What needs to be done -> Please repeat exactly the lines below from the one containing "let t : State" down to the one containing "let lost := (e", both included, and nothing else.

● ● ● ● ● ● ●

theorem wit_DramResults :
    let own := fun (t : Nat) => (job (fun c => { c with stime := t, executed := true }) State.reset).setObj (Obj.streamOwner 0) 0
    let g : Granule := ⟨0, 0, 0, 0, 0, 0, 0, true, 0, true, 0, 0, 0, zeros 64⟩
    let r : StreamRun := ⟨0, 0, 0, 0, 0, 0, 0, 0, 0, false, true, [], streamDecode (zeros 64)⟩
    let reading := { own 5 with mem := { MemUnit.reset with issued := [g], streams := [r] } }
    let hot := { own 5 with mem := { MemUnit.reset with bands := [(3, 4)], refreshed := [(0, 720)] } }
    let asleep := { State.reset with power := { State.reset.power with memory := ⟨.sleep, none, false⟩ } }
    let last := { own 5 with mem := { MemUnit.reset with slots := [(0, 15)] } }
    let later := ({ own 5 with mem := last.mem } : State).setCtx 0 { CtxState.reset with job := .running, stime := 40, executed := true }
    asleep.selfRefresh = true ∧ State.reset.selfRefresh = false ∧ (own 5).selfRefresh = false ∧ later.selfRefresh = false ∧
    State.reset.streamCtx (0 / 32) = none ∧ State.reset.obj Obj.scrubInterval ≠ 0 ∧ State.reset.mem.fixes.find? (fun e => e.1 == 0) = none ∧
    (Tab.get (fun _ => ((0, 0) : Nat × Nat)) State.reset.mem.patrol 0).2 ≤ State.reset.times.grid ∧ (own 5).streamCtx (0 / 32) = some 0 ∧
    ((own 5).ctx 0).ticksRun ≤ (own 5).slotTick 8 ∧ (own 5).slotTick (Tab.get (fun _ => 0) (own 5).mem.slots 0) < ((own 5).ctx 0).ticksRun ∧
    slotReserved 0 = false ∧ later.streamCtx 0 = some 0 ∧ later.slotTick 15 < (later.ctx 0).ticksRun ∧ slotReserved 15 = true ∧
    reading.mem.issued.find? (fun g => g.ch == 0) = some g ∧ reading.mem.streams.find? (fun r => g.of r) = some r ∧
    (({ reading with mem := { reading.mem with issued := reading.mem.issued.erase g } } : State).eccRead 2 g.pa g.data []).2.1 = none ∧ g.read = true ∧
    State.reset.mem.issued.find? (fun g => g.ch == 0) = none ∧ ((own 5).ctx 0).hold = none ∧ State.reset.streamCtx 1 = none ∧
    Tab.get (fun _ => 0) State.reset.mem.auto 1 < 16 ∧ hot.streamCtx 0 = some 0 ∧ hot.hotDie 0 = true ∧
    hot.obj Obj.hotHoldPeriod ≤ Tab.get (fun _ => 0) hot.mem.refreshed 0 ∧ (hot.ctx 0).hold = none ∧ (hot.ctx 0).job = .running ∧
    ((ctx0 (fun c => { c with signals := [⟨0, 3, 1⟩] })).ctx 0).signals = [⟨0, 3, 1⟩] ∧ (State.reset.ctx 0).signals = [] := by
  decide +kernel

/-- Nothing is open in a DRAM that nothing has read. -/
theorem wit_DramResults_shut : ∀ b, State.reset.bankShut 1 b = true := fun _ => rfl

/-- The module in DEEP. -/
def deep : State := { served with power := { served.power with saved := true } }

theorem wit_PowerSensorResults : deep.dark = true ∧ served.dark = false ∧ served.clientGate 0x10 = none ∧ served.served Obj.budgetW = true ∧
    (149#16).toNat < 150 ∧ 500 < (501#16).toNat ∧ (served.commitScalar Obj.budgetW 0x10 150).succeeded = true ∧
    (served.commitScalar Obj.budgetW 0x10 500).succeeded = true ∧ ({ synced with boot := served.boot } : State).served (Obj.budgetReport 0) = true ∧
    (0x00FF0000#32).toNat / 2 ^ 12 % 16 = 0 ∧ (0x00FF0000#32).toNat / 2 ^ 24 = 0 ∧ (0x00FF0000#32).toNat % 4096 ∈ ({ synced with boot := served.boot } : State).members 0 ∧
    (let s := job (fun c => { c with owedReport := true }) State.reset; (s.ctx 0).owedReport = true ∧ (s.ctx 0).job = .running) := by
  decide +kernel

theorem wit_PowerFailResults : let s := fun f => { served with power := { served.power with fail := f } }
    served.power.off = false ∧ served.power.fail = .none ∧ (s .detected).power.fail = .detected ∧ (s .committed).power.fail = .committed ∧
    (s .detected).power.fail ≠ .none := by
  decide +kernel

theorem wit_PowerStateResults :
    let off := { served with power := { served.power with off := true } }
    served.power.off = false ∧ off.power.off = true ∧ off.entry.switch = true ∧ off.entry.soft = false ∧ isUplink 0 = false ∧ isUplink 31 = true ∧
    (served.wake 5).dark = false ∧ served.dark = false ∧ deep.dark = true ∧ served.clientGate 0x10 = none ∧ served.served Obj.voteOwn = true ∧
    voteBad 0x00000004 = true ∧ voteBad 0x80000000 = false ∧
    (let word : W32 := BitVec.ofNat 32 (0x80000000 / 2 ^ 24 * 2 ^ 24 + 0x10 * 2 ^ 16)
     ({ served with power := { served.power with votes := Tab.set (fun _ => 0) served.power.votes (voteSlot 0x10) word } } : State).asleep = false) ∧
    served.served Obj.offRequest = true ∧ served.cannotStop = false ∧ (job id served).cannotStop = true ∧
    (served.domain .compute).level.code < served.target .compute ∧ (served.domain .compute).moving = none ∧
    (let low := { served with power := { served.power with compute := ⟨.deep, none, false⟩ } }
     low.dark = false ∧ low.target .compute ≤ (low.domain .compute).level.code) ∧
    (let s := { served with power := { served.power with fabric := ⟨.sleep, none, false⟩ } }
     let word : W32 := BitVec.ofNat 32 (0x80000000 / 2 ^ 24 * 2 ^ 24 + 0x10 * 2 ^ 16)
     let t : State := { s with power := { s.power with votes := Tab.set (fun _ => 0) s.power.votes (voteSlot 0x10) word } }
     t.asleep = true ∧ t.target .fabric < 2) ∧
    served.hostReady = true ∧ ({ served with power := { served.power with host := ⟨.sleep, none, false⟩ } } : State).hostReady = false ∧
    served.hostIn.host.linkUp = false ∧ ({ served with host := { served.host with linkUp := true } } : State).hostIn.host.linkUp = true := by
  decide +kernel

theorem wit_EntryResults :
    let e := fun (f : EntryUnit → EntryUnit) => { served with entry := f served.entry }
    let lost := (e (fun x => { x with fref := false, pending := true })).setPort 0 { PortState.reset 0 with link := .active }
    ((e (fun x => { x with switch := false })).entry.mate = true ∧ (e (fun x => { x with switch := false })).entry.switch = false) ∧
    (e (fun x => { x with mate := false })).entry.mate = false ∧ (e (fun x => { x with soft := true })).entry.soft = true ∧ served.power.off = false ∧
    ({ e (fun x => { x with soft := true }) with power := { served.power with off := true } } : State).power.off = true ∧ lost.entry.fref = false ∧
    served.entry.fref = true ∧ served.dark = false ∧ served.designated = none ∧
    ((served.setPort 0 { PortState.reset 0 with link := .active }).setObj Obj.ftimeParentPort 0).designated = some 0 ∧
    (lost.setObj Obj.ftimeParentPort 0).designated = some 0 ∧ lost.entry.pending = true ∧ lost.dark = false := by
  decide +kernel

/-! ### Witnesses: the host door, boot, the management door -/

theorem wit_HostAccessResults : let mapped := served.setDom Obj.hostFrameMap 0 [0, 0, 0, 0x80]
    served.dark = false ∧ served.hostReady = true ∧ mapped.hostReady = true ∧ (served.bar2Read 0 32 []).1 = some (List.replicate 32 0xFF) ∧ mapped.dark = false ∧
    (mapped.bar2Read 0 32 []).1 = some (zeros 32) ∧ (mapped.bar2Read 0 32 (List.replicate 41 1)).1 = none ∧ served.host.sram = false ∧
    served.reg 0x30000 = some (8, 0) ∧ 0x30000 % 8 = 0 ∧ (0x30002#24).toNat % 4 ≠ 0 := by
  decide +kernel

theorem wit_LatchedHalves : let s := { served with times := { served.times with latches := [(0x30000, 9)] } }
    s.dark = false ∧ s.hostReady = true ∧ (0x30000#24).toNat % 8 = 0 ∧ (0x30000#24).toNat / 0x10000 ≠ 5 ∧ (0x30004#24).toNat = (0x30000#24).toNat + 4 ∧ ackMailbox (0x30000#24).toNat = none ∧
    ackMailbox (0x30004#24).toNat = none ∧ s.reg (0x30004#24).toNat = none ∧ s.reg (0x30000#24).toNat = some (8, 0) ∧
    s.times.latches.find? (fun e => e.1 == (0x30000#24).toNat) = some (0x30000, 9) := by
  decide +kernel

theorem wit_DictionaryResults : served.dark = false ∧ served.hostReady = true ∧ (served.engine 0).busy = false ∧
    ((served.setEngine 0 { served.engine 0 with busy := true }).engine 0).busy = true ∧ served.clientGate 0x10 = none ∧
    served.served Obj.restoreDefaults = true ∧ (job id served).anyBusy = true ∧ served.anyBusy = false ∧ served.power.fail = .none ∧
    served.boot.failed = false ∧ (zeros 96).length ≤ 393216 ∧ (zeros 96).length % 6 = 0 ∧ (zeros 95).length % 6 ≠ 0 ∧
    isOwnerField (256 * (0x3120#16).toNat + (6#8).toNat) = true ∧ served.doorGate { hostDoor with client := 0x10 } false = none ∧ (0x10#8).toNat < 23 ∧
    served.obj 0x312006 = clNone ∧ (served.setObj 0x312006 0x10).obj 0x312006 = (0x10#8).toNat ∧ (served.setObj 0x312006 3).obj 0x312006 ≠ clNone ∧
    23 ≤ (0x17#8).toNat ∧ (0x17#8) ≠ 0xFF ∧ (3#8).toNat < 23 ∧ (3#8) ≠ 0x10 ∧ served.obj 0x312006 ≠ (0x10#8).toNat ∧
    ({ served with power := { served.power with fail := .detected } } : State).power.fail ≠ .none ∧
    pnidOrNone (17#16).toNat = false ∧ pnidOrNone (16#16).toNat = true ∧ (served.commitScalar Obj.proxyHome 0x10 16).succeeded = true ∧
    served.obj (Obj.xOwner 0) = clNone ∧ served.obj (Obj.schedOwner 32) = clNone ∧ (served.commitScalar (Obj.xFunction 0) 0x10 0).succeeded = true ∧
    (served.commitScalar (Obj.xFunction 0) 0x10 1).succeeded = true ∧ (served.commitScalar (Obj.xFunction 0) 0x10 2).succeeded = true ∧
    (served.setObj (Obj.schedOwner 32) 3).obj (Obj.schedOwner 32) ≠ clNone := by
  decide +kernel

theorem wit_DictionaryResults_long : served.clientGate 0x10 = none ∧ 393216 < (zeros 393222).length :=
  ⟨by decide +kernel, by rw [zeros, List.length_replicate]; omega⟩

theorem wit_MailboxResults : let full := served.setMbIn 0 { served.mbIn 0 with full := true }
    let took := served.setMbIn 0 { served.mbIn 0 with full := true, taken := some (1, [0x00010000]) }
    served.dark = false ∧ served.hostReady = true ∧ full.dark = false ∧ full.hostReady = true ∧ took.dark = false ∧ took.hostReady = true ∧
    (served.mbIn 0).full = false ∧ (full.mbIn 0).full = true ∧ (full.mbIn 0).collision = false ∧ served.fwRuns = true ∧ (full.mbIn 0).taken = none ∧
    State.reset.fwRuns = false ∧ (took.mbIn 0).service.isSome = true ∧ (0x00000000#32).toNat / 2 ^ 16 % 256 = (served.mbOut 0).seq.toNat ∧
    (0x00010000#32).toNat / 2 ^ 16 % 256 ≠ (served.mbOut 0).seq.toNat ∧ served.host.dbOut.getLsbD 0 = false ∧ served.host.dbOutMask.getLsbD 0 = false ∧
    ({ served with host := { served.host with dbOutMask := 1 } } : State).host.dbOutMask.getLsbD 0 = true := by
  decide +kernel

● ● ● ● ● ● ●

Task response ->
     let t : State := { s with power := { s.power with votes := Tab.set (fun _ => 0) s.power.votes (voteSlot 0x10) word } }
     t.asleep = true ∧ t.target .fabric < 2) ∧
    served.hostReady = true ∧ ({ served with power := { served.power with host := ⟨.sleep, none, false⟩ } } : State).hostReady = false ∧
    served.hostIn.host.linkUp = false ∧ ({ served with host := { served.host with linkUp := true } } : State).hostIn.host.linkUp = true := by
  decide +kernel

theorem wit_EntryResults :
    let e := fun (f : EntryUnit → EntryUnit) => { served with entry := f served.entry }
    let lost := (e (fun x => { x with fref := false, pending := true })).setPort 0 { PortState.reset 0 with link := .active }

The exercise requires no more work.